WHAT THE TASK ASKS: Beginning at the line that contains "kind (R199). -/", write out each remaining line of the entries below exactly as it stands.

*** Block opens ***

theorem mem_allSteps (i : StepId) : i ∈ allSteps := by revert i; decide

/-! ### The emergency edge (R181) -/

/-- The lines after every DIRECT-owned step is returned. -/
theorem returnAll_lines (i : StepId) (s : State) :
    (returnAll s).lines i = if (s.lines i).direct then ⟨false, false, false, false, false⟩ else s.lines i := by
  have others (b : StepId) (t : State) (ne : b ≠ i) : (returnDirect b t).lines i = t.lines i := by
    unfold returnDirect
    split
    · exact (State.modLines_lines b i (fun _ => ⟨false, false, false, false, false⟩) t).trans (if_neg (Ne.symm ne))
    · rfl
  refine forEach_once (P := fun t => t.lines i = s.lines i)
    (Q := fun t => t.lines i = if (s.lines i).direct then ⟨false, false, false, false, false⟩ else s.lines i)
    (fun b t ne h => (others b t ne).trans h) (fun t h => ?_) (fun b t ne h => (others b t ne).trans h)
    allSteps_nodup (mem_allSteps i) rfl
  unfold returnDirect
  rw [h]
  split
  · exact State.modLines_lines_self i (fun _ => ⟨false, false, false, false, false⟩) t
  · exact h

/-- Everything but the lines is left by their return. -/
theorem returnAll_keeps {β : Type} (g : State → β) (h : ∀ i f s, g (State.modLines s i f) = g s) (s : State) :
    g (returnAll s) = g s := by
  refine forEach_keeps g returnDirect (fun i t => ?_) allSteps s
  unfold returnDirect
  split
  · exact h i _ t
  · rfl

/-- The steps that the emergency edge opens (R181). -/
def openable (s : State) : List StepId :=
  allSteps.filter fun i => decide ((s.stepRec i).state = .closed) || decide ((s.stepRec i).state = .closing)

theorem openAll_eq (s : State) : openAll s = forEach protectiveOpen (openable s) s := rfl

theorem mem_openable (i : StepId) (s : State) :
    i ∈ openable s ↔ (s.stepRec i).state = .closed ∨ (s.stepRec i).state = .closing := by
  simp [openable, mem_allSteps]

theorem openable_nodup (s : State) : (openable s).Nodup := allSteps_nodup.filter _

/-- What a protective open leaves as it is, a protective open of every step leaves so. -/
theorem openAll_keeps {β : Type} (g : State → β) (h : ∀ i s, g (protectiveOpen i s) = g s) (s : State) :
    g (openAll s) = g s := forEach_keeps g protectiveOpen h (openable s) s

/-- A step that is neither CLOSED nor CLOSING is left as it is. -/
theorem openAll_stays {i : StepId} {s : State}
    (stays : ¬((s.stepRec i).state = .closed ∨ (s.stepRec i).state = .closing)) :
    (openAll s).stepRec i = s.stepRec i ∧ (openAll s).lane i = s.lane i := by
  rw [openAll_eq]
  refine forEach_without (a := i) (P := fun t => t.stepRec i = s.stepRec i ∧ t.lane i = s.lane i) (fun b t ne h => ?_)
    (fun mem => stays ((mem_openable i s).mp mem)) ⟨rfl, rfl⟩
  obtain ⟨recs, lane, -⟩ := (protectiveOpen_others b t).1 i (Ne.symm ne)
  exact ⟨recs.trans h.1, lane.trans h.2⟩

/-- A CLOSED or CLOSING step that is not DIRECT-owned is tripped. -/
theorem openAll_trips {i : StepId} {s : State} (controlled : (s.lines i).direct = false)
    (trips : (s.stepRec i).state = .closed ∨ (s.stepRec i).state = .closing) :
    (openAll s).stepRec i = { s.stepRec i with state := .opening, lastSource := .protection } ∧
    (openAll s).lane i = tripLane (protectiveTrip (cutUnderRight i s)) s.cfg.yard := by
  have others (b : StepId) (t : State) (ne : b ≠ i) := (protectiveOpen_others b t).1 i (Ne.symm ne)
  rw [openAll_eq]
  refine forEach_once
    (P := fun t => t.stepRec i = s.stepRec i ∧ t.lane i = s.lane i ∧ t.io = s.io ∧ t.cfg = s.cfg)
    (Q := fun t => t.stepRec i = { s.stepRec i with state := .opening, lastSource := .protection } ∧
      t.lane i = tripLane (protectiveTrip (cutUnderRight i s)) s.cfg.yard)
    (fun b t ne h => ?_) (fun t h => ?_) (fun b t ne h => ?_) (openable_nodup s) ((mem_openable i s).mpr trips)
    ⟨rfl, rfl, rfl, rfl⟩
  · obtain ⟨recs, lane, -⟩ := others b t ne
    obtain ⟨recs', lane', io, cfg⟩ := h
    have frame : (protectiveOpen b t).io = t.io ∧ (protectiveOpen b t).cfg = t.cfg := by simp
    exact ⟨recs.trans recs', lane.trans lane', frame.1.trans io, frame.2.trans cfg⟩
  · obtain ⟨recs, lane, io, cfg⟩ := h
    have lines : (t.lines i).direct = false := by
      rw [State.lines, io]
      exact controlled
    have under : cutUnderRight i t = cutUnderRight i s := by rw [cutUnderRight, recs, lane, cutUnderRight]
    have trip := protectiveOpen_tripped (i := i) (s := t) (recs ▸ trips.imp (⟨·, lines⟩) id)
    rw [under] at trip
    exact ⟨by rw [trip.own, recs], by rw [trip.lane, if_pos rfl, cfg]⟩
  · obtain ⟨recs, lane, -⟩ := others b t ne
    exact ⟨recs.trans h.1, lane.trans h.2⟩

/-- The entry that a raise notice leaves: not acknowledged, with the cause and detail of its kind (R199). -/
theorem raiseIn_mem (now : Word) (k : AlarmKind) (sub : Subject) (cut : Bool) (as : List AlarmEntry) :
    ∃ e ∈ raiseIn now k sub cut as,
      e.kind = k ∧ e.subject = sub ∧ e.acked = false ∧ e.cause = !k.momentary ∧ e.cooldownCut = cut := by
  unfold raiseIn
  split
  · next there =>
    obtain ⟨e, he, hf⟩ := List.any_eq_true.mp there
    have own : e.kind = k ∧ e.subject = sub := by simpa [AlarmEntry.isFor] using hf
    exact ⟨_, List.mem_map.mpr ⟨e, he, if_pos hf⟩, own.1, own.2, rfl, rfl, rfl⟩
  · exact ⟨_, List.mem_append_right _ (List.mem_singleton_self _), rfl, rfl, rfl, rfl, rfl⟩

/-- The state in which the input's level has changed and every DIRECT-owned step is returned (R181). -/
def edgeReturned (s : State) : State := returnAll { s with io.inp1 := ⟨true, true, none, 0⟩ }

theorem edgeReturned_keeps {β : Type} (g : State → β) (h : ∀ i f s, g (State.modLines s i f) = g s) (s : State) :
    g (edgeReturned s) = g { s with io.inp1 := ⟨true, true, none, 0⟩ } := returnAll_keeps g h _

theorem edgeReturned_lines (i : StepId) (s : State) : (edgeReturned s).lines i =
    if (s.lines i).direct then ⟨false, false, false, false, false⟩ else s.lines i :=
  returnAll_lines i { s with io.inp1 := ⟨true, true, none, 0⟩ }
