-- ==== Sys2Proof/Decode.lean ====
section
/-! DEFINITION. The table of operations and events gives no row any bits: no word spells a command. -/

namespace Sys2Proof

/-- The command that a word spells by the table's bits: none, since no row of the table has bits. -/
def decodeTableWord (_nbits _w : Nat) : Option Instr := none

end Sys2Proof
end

*** Block closes ***

OUTPUT BELOW:
/-- The entry that a raise notice leaves: not acknowledged, with the cause and detail of its kind (R199). -/
theorem raiseIn_mem (now : Word) (k : AlarmKind) (sub : Subject) (cut : Bool) (as : List AlarmEntry) :
    ∃ e ∈ raiseIn now k sub cut as,
      e.kind = k ∧ e.subject = sub ∧ e.acked = false ∧ e.cause = !k.momentary ∧ e.cooldownCut = cut := by
  unfold raiseIn
  split
  · next there =>
    obtain ⟨e, he, hf⟩ := List.any_eq_true.mp there
    have own : e.kind = k ∧ e.subject = sub := by simpa [AlarmEntry.isFor] using hf
    exact ⟨_, List.mem_map.mpr ⟨e, he, if_pos hf⟩, own.1, own.2, rfl, rfl, rfl⟩
  · exact ⟨_, List.mem_append_right _ (List.mem_singleton_self _), rfl, rfl, rfl, rfl, rfl⟩

/-- The state in which the input's level has changed and every DIRECT-owned step is returned (R181). -/
def edgeReturned (s : State) : State := returnAll { s with io.inp1 := ⟨true, true, none, 0⟩ }

theorem edgeReturned_keeps {β : Type} (g : State → β) (h : ∀ i f s, g (State.modLines s i f) = g s) (s : State) :
    g (edgeReturned s) = g { s with io.inp1 := ⟨true, true, none, 0⟩ } := returnAll_keeps g h _

theorem edgeReturned_lines (i : StepId) (s : State) : (edgeReturned s).lines i =
    if (s.lines i).direct then ⟨false, false, false, false, false⟩ else s.lines i :=
  returnAll_lines i { s with io.inp1 := ⟨true, true, none, 0⟩ }
-- ==== Sys2Proof/Decode.lean ====
section
/-! DEFINITION. The table of operations and events gives no row any bits: no word spells a command. -/

namespace Sys2Proof

/-- The command that a word spells by the table's bits: none, since no row of the table has bits. -/
def decodeTableWord (_nbits _w : Nat) : Option Instr := none

end Sys2Proof
end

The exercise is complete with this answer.